Software Engineer – Spark and Database for the HMH Reporting Platform

HMH Software Engineering
HMH Software Engineering provides cutting edge, individualized learning experiences to millions of
students across the United States. We are as driven by this mission as we are by continuously
improving ourselves and the way we work. Our offices are high energy, collaborative beehives of
activity where work is centered on small, autonomous teams that build great software. We trust each
other, hold ourselves and our teammates accountable for results, and improve student outcomes with
each release.


At HMH we constantly experiment with new approaches and novel ways of solving problems. We
often succeed and sometimes stumble — either way we learn and move forward with more confidence
than we had the day before. We are as passionate about new technologies and engineering
craftsmanship as we are about transforming the EdTech industry itself.
If this sounds like you let’s talk.


The Opportunity – Software Spark and Database Developer for HMH Reporting
Software Engineers personify the notion of constant improvement as they work with their team to
build software that delivers on our mission to improve student outcomes. You’re not afraid to try new
things even if they don’t work out as expected. You are independent, self-directed, high energy and as
eager to contribute to your team as you are to progress on your own path to software
craftsmanship. You’ll thrive working in a fast-paced, low friction environment where you are exposed
to a wide range of cutting-edge technologies.

Reporting Platform:
You will be working on the Reporting Platform that is part of the HMH Educational Online/Digital
Learning Platform using cutting-edge technologies. The Reporting team builds highly scalable and
available platform. The platform is built using Microservices Architecture, Java microservices backend,
REACT JavaScript UI Frontend, REST APIs, AWS RDS Postgres Database, AWS Cloud technologies, AWS
Kafka, AWS Kinesis, Spark with Scala, Kubernetes or Mesos orchestration, Apache Airflow scheduler,
DataDog for logging/monitoring/alerting, Concourse CI or Jenkins, Maven etc.

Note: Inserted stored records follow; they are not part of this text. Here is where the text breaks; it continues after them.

/-- A Dusk sniff: the level that the RSSI held for 200 µs, and what an extension finds (R160). -/
structure Sniff where
  level : Byte
  found : SniffFind
  deriving DecidableEq, Repr

/-- What a responder hears of an exchange: NONCE_R, F_IDX and NBITS of RBE_START, and the challenge bits (R175, R176, R180). -/
structure RbeHeard where
  nonce : Quad
  fIdx  : Fin 29
  nbits : Fin 65
  chal  : Quad
  deriving DecidableEq, Repr

/-- A position fit of R191 as E4 finds it: the position in the vehicle frame in cm, the residual of the plain aerials and the largest residual of the
synthesised slots in 0.5 dB (R191, R192). -/
structure LfvFit where
  x   : Int
  y   : Int
  z   : Int
  res : Nat
  syn : Nat
  deriving DecidableEq, Repr

/-- What the RNG block measures in a rapid bit exchange (R175–R179): whether RBE_ACK came in time, the timestamp of the bit 0 transmission, for each
bit the reply burst with its delay in u and its value, and the 16 bytes of RBE_CONFIRM. -/
structure RbeMeas where
  ack     : Bool
  t0      : Word
  bits    : List (Option (Nat × Bool))
  confirm : Option Bytes
  deriving DecidableEq, Repr

/-- An IQ sample that an MCP event captures: its band (true Band H), tone, direction (0 loopback, 1 received), path, number, and I in the low half with Q in the
high half (R183). -/
structure IqSample where
  bandH : Bool
  tone  : Fin 72
  dir   : Fin 2
  path  : Fin 4
  n     : Fin 64
  iq    : Word
  deriving DecidableEq, Repr

/-- What an MCP event gives (R182–R186): whether MCP_ACK came in time, the 185 bytes of MCP_REPORT, for each band the first-path distance in cm before the board
offset, with its quality, and the samples captured. -/
structure McpMeas where
  ack    : Bool
  report : Option Bytes
  h      : Int
  hq     : Byte
  l      : Int
  lq     : Byte
  iq     : List IqSample
  deriving DecidableEq, Repr

/-- What a Channel Sounding procedure gives (R172, R188): the phase-based distance in cm, for each mode-1 step whose random sequence verifies the round
trip less the reported turnaround in u, and the timestamps of the tone starts. -/
structure CsMeas where
  pbr : Option Nat
  rtt : List Nat
  starts : List Word
  deriving DecidableEq, Repr

/-- A CAN frame as the identifiers of the device see it: its controller, identifier, kind and data (R44, R83, R521). -/
structure BusFrame where
  bus  : Fin 2
  id   : Nat
  xid  : Bool
  fd   : Bool
  data : Bytes
  deriving DecidableEq, Repr

/-- A coupling PDU as the transport hands it over (R211): its unit and medium, FLAGS, SEQ, payload and MAC field, empty when there is none. The row gives
TYPE. -/
structure CplPdu where
  unit    : Fin 3
  j2497   : Bool
  flags   : Byte
  seq     : Half
  payload : Bytes
  mac     : Bytes
  deriving DecidableEq, Repr

/-- A sensor frame (R140, R231, R235): the frame on its receiver's channel, and of an SREPORT the samples of the tones before it, for each of RFL_IN0–3 the quality of
the first path, and the position that E4 fits from the delays, in cm (R248). -/
structure SnsFrame where
  air : RxFrame
  iq  : List IqSample
  q   : List Byte
  fit : Option (Int × Int)
  deriving DecidableEq, Repr

/-- A CAN frame received without error: its controller, identifier, kind, DLC and data, that it is a remote frame, and for a wheel-based speed message of
ISO 11992-2 the speed in 1/256 km/h with the standard's direction indication: 0 none, 1 forward, 2 reverse (R496, R506, R509). -/
structure CanRx where
  bus   : Fin 2
  id    : Nat
  xid   : Bool
  fd    : Bool
  brs   : Bool
  esi   : Bool
  dlc   : Fin 16
  rtr   : Bool
  data  : Bytes
  speed : Option (Nat × Fin 3)
  deriving DecidableEq, Repr

/-- A J2497 message received: its bytes without the checksum, and whether its checksum is valid (R511). -/
structure PlcRx where
  data : Bytes
  ok   : Bool
  deriving DecidableEq, Repr

/-- A frame of the coupling transport addressed to this device: its unit and medium, SEG and the bytes after ROUTE (R510, R513). -/
structure TpFrame where
  unit : Fin 3
  plc  : Bool
  seg  : Byte
  body : Bytes
  deriving DecidableEq, Repr

/-- What a LIN responder answers: nothing, a response with a wrong checksum, a correct one (R516). -/
inductive LinAnswer where
  | silent | badSum | data (bytes : Bytes)
  deriving DecidableEq, Repr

• Implement complex queries and stored procedures to support REST APIs and batch rollups of
reports data for customer organizations.
• Writing, designing, testing, implementing, and maintaining database applications/procedures
using SQL or other database programming languages.
• Resolve performance issues, performance tuning of database systems, queries, indexing.
• Use of Apache Airflow scheduler to setup DB jobs to run automatically.
• Supporting streaming event processing using Spark framework with Scala.
• Manage and create data import and export processes (ETL) into the databases and create and
manage data integration scripts using file transfers, API calls, and/or other methods.
• Develop solutions using AWS database technologies like RDS Postgres and Aurora Postgres.
• Provide support for systems architecture for Reporting Platform.
• Setting up Monitor Dashboards and Alerts using DataDog to proactively catch issues.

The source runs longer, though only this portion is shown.